All News 19:57 August 04, 2015

(ATTN: ADDS details on police reaction in last para)

SEOUL, Aug. 4 (Yonhap) -- The Unification Ministry said Tuesday it has approved a plan by a former first lady to visit North Korea this week, a trip expected to help improve strained inter-Korean ties.

Lee Hee-ho, the widow of former President Kim Dae-jung, plans to visit North Korea from Wednesday to Saturday by low-budget local plane for humanitarian purposes. The 93-year-old Lee was the South's first lady during Kim's five-year tenure until 2003.

The ministry said it has given the green light to an application by the 19-member delegation to make a trip to the North. Any visit to North Korea by a South Korean is subject to government approval.

Lee's planned visit is raising hope that it will help ease tension on the divided peninsula as the two countries are to mark the 70th anniversary of their liberation from Japan's 1910-45 colonial rule this year.

Whether she could meet with North Korean leader Kim Jong-un is the focus of the South's media attention, though nothing has been decided. Lee plans to deliver knitted hats, scarves and clothes to North Korean children.

Her itinerary includes a visit to a children's hospital and a nursery facility in Pyongyang and Mt. Myohyang in North Pyongan Province, north of Pyongyang.

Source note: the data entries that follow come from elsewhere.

-- ==== Sys2Proof/Machine/Tariff.lean ====
section
/-! DEFINITION. The tariff evaluation (R263, R268, R271 to R276, R283), the tariff table (R296), accounts (R280, R284),
tamper detection (R287, R288), and the opcodes of chapter 10 (R297, R298). -/

namespace Sys2Proof.Machine

/-! ### The tariff table (R296) -/

/-- A record in the format of R46. -/
def recBytes (r : Rec) : List Byte :=
  leBytes 2 r.type ++ [byte r.flags, byte r.level] ++ leBytes 4 r.body.length ++ r.body ++
    zeros ((r.body.length + 3) / 4 * 4 - r.body.length)

/-- Entry 0x0903: what was applied, and the CRC-32C of its records. -/
def logTariffs (origin kind serial : Nat) (recs : List Rec) (s : State) : State :=
  log origin 0x09 0x0903
    (byte kind :: zeros 3 ++ wordBytes 4 (crc32c (recs.flatMap recBytes)) ++ leBytes 4 serial ++ zeros 4) true s

/-- A loaded table takes effect at an evaluation. -/
def takeTable (s : State) : State :=
  match s.bill.nextTable with
  | some (serial, recs) =>
    logTariffs s.bill.tableBy 1 serial recs (setBill (fun b => { b with table := some (serial, recs), nextTable := none }) s)
  | none => s

/-- The records of a table object with their status; none where they do not fill it. -/
def tableRecords (s : State) (b : List Byte) : Option (List Rec) :=
  (recordsOf b).map (fun raw => tariffChecks
    (testRecords (decide (cfgN s 0x0101 0 0 1 0 = 1)) (outletType s) [] raw))

/-- The status of a table object: that of its first record that fails. A record of another type is not known here. -/
def tableStatus (s : State) (b : List Byte) : Nat :=
  match tableRecords s b with
  | none => St.lenBad
  | some recs =>
    ((recs.map (fun r => if r.type < 0x0902 || 0x0906 < r.type then St.unknown else r.status)).find?
      (fun c => c != St.ok)).getD St.ok

/-- A complete table object (R296): it goes to the copy of the store that was not written last, and waits for an evaluation. -/
def applyTable (origin : Nat) (b : List Byte) (s : State) : State × Nat :=
  let st := tableStatus s b
  if st ≠ St.ok then (s, st)
  else if !legalRoom s then (s, St.noSpace)
  else
    let new := (s.cfg.serial, (tableRecords s b).getD [])
    (setBill (fun x => { x with
      nextTable := some new, tableBy := origin, tableLastB := !x.tableLastB
      tableA := if x.tableLastB then some new else x.tableA, tableB := if x.tableLastB then x.tableB else some new }) s, St.ok)

/-! ### Maximum demand (R271, R272, R273) -/

/-- The demand interval and its sub-interval, s. -/
def subCount (s : State) : Nat := cfgN s 0x0901 0 3 1 1
def subSeconds (s : State) : Nat := cfgN s 0x0901 0 2 1 15 * 60 / subCount s

/-- The demand source: outlet import or grid import, summed over the tariffs. -/
def demandSource (s : State) : Int :=
  let q := if cfgN s 0x0901 0 1 1 0 = 1 then 0 else 2
  sumInt ((List.range 16).map (fun k => s.bill.values.getD (3 * k + q) 0))

/-- Change the demand measurement. -/
def setDemand (f : DemandBlock → DemandBlock) (s : State) : State := setBill (fun b => { b with demand := f b.demand }) s

/-- The running sub-interval becomes incomplete for a cause of entry 0x0904; an earlier cause stands. -/
def spoilDemand (cause : Nat) (s : State) : State :=
  setDemand (fun d => { d with incomplete := true })
    (setBill (fun b => { b with demandCause := if b.demandCause = 0 then cause else b.demandCause }) s)

/-- A sub-interval starts. -/
def startSub (utc cause : Nat) (s : State) : State :=
  setDemand (fun d => { d with
    start := utc, source := demandSource s, incomplete := cause != 0, stepped := false, clockInvalid := false })
    (setBill (fun b => { b with demandCause := cause }) s)

/-- The power of the sub-interval that ends: its energy over the nominal length. -/
def subPower (s : State) : Int := (demandSource s - s.bill.demand.source) * 36 / (10 * (subSeconds s : Int))

/-- A demand competes for the maximum of the tariff in force at its end. -/
def creditDemand (utc cause : Nat) (demand : Int) (s : State) : State :=
  let k := s.bill.control.tariff
  let wins := (s.bill.demand.maxima.getD k (0, 0)).1 < demand
  let t := setDemand (fun d => if wins then
      { d with
        maxima := d.maxima.set k (demand, utc)
        maxMask := if cause = 0 then withoutBit d.maxMask k else withBit d.maxMask k }
    else d) (setBill (fun b => { b with lastDemand := demand, pIncomplete := b.pIncomplete || cause != 0 }) s)
  if cause = 0 then t
  else log 0 0x09 0x0904 ([byte cause, byte k, 0, 0] ++ leBytes 4 utc ++ leInt 4 demand ++ zeros 4) false t

/-- The demand block goes to the place that does not hold the newest one. -/
def writeDemand (s : State) : State :=
  let newest := newestDemand s
  let first := newest == some s.bill.demand1
  let d := sealDemand { s.bill.demand with update := newest.elim 1 (fun x => x.update + 1) }
  setBill (fun b => { b with
    demand := d, demand0 := if first then d else b.demand0, demand1 := if first then b.demand1 else d }) s

/-- A sub-interval ends with a cause of incompleteness, 0 for none, and the next one starts with its own. -/
def endSub (utc cause nextCause : Nat) (s : State) : State :=
  let n := subCount s
  let p := subPower s
  let j := s.bill.demand.pos % n
  let t := setDemand (fun d => { d with
      ring := d.ring.set j p, pos := (j + 1) % n, filled := min n (d.filled + 1)
      ringMask := if cause = 0 then withoutBit d.ringMask j else withBit d.ringMask j })
    (setBill (fun b => { b with ringCauses := b.ringCauses.set j cause }) s)
  let causes := cause :: t.bill.ringCauses.take n
  let t := if t.bill.demand.filled < n then t
    else creditDemand utc ((causes.find? (fun c => c != 0)).getD 0) (sumInt (t.bill.demand.ring.take n) / n) t
  writeDemand (startSub utc nextCause t)

/-- The sub-interval that the previous evaluation found; after a cut, the one that its block was in (R276). -/
def previousSub (s : State) : Option Int :=
  if s.bill.afterCut && s.bill.demand.update != 0 && s.bill.demandCause != 4 then
    some (localOf s s.bill.demand.start / subSeconds s)
  else s.bill.subInterval

/-- Step 1 of R274. -/
def demandStep (utc : Nat) (local' : Int) (s : State) : State :=
  let b := s.bill
  let now := local' / subSeconds s
  let hold := if s.power.state = .hold || b.afterCut then 1 else 0
  let t := match previousSub s with
    | none => startSub utc (if b.demandCause = 0 then hold else b.demandCause) s
    | some p =>
      if p = now then
        (if b.stepPending then setDemand (fun d => { d with stepped := true }) s else s)
      else endSub utc (if b.stepPending then 2 else b.demandCause) (if b.stepPending then 2 else hold) s
  setBill (fun x => { x with subInterval := some now }) t

/-- While the clock is not valid no sub-interval ends (R272, R279). -/
def demandInvalid (s : State) : State :=
  spoilDemand 3 (setDemand (fun d => { d with clockInvalid := true }) (setBill (fun b => { b with subInterval := none }) s))

/-! ### The period close of an evaluation (R268, R275, R276, R278) -/

/-- Step 3 of R274. Before any period has closed, boundaries count from the first evaluation with a valid clock. -/
def periodStep (utc : Nat) (s : State) : State :=
  let b := s.bill
  match b.lastEnd with
  | none => setBill (fun x => { x with lastEnd := some utc }) s
  | some e =>
    match boundaryBefore s utc with
    | some at' =>
      if cfgN s 0x0901 0 4 1 1 = 1 ∧ (e : Int) < at' then
        if s.power.state = .hold then setBill (fun x => { x with deferred := true }) s
        else closePeriod 0 (some at'.toNat) (b.afterCut || b.deferred || b.stepPending) false s
      else s
    | none => s

/-! ### Credit (R283) -/

/-- Entry 0x0906. -/
def creditEntry (account : Nat) (o : Outlet) (kind : Nat) (credit : Int) : List Byte :=
  leBytes 2 account ++ [byte o.val, byte kind] ++ leInt 8 credit ++ zeros 4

The ministry said Monday it plans not to ask Lee to convey a special message on inter-Korean relations to the North on the Seoul government's behalf, as Lee will visit the North in a private capacity.

The Kim Dae-jung Peace Center, the organizer for the trip, said that the delegation does not include high-profile politicians or former government officials such as opposition lawmaker Park Jie-won. South Korean journalists will also not be allowed to accompany the delegation to cover Lee's trip.

Despite the humanitarian purpose of the planned visit, a local anti-North Korean organization on Tuesday sent out letters to some local media, threatening to explode the plane Lee will be using.

In a one-page letter, the organization said Lee's planned visit is "a scheme aimed at again extending the life of the North Korean regime" and threatened to blow up the plane in either the departure or the return trip.

Police said the document was sent to 19 people via e-mail and said they are tracking down the sender, adding the organization is an unregistered group without previous track records of engaging in conservative or anti-North Korean activities.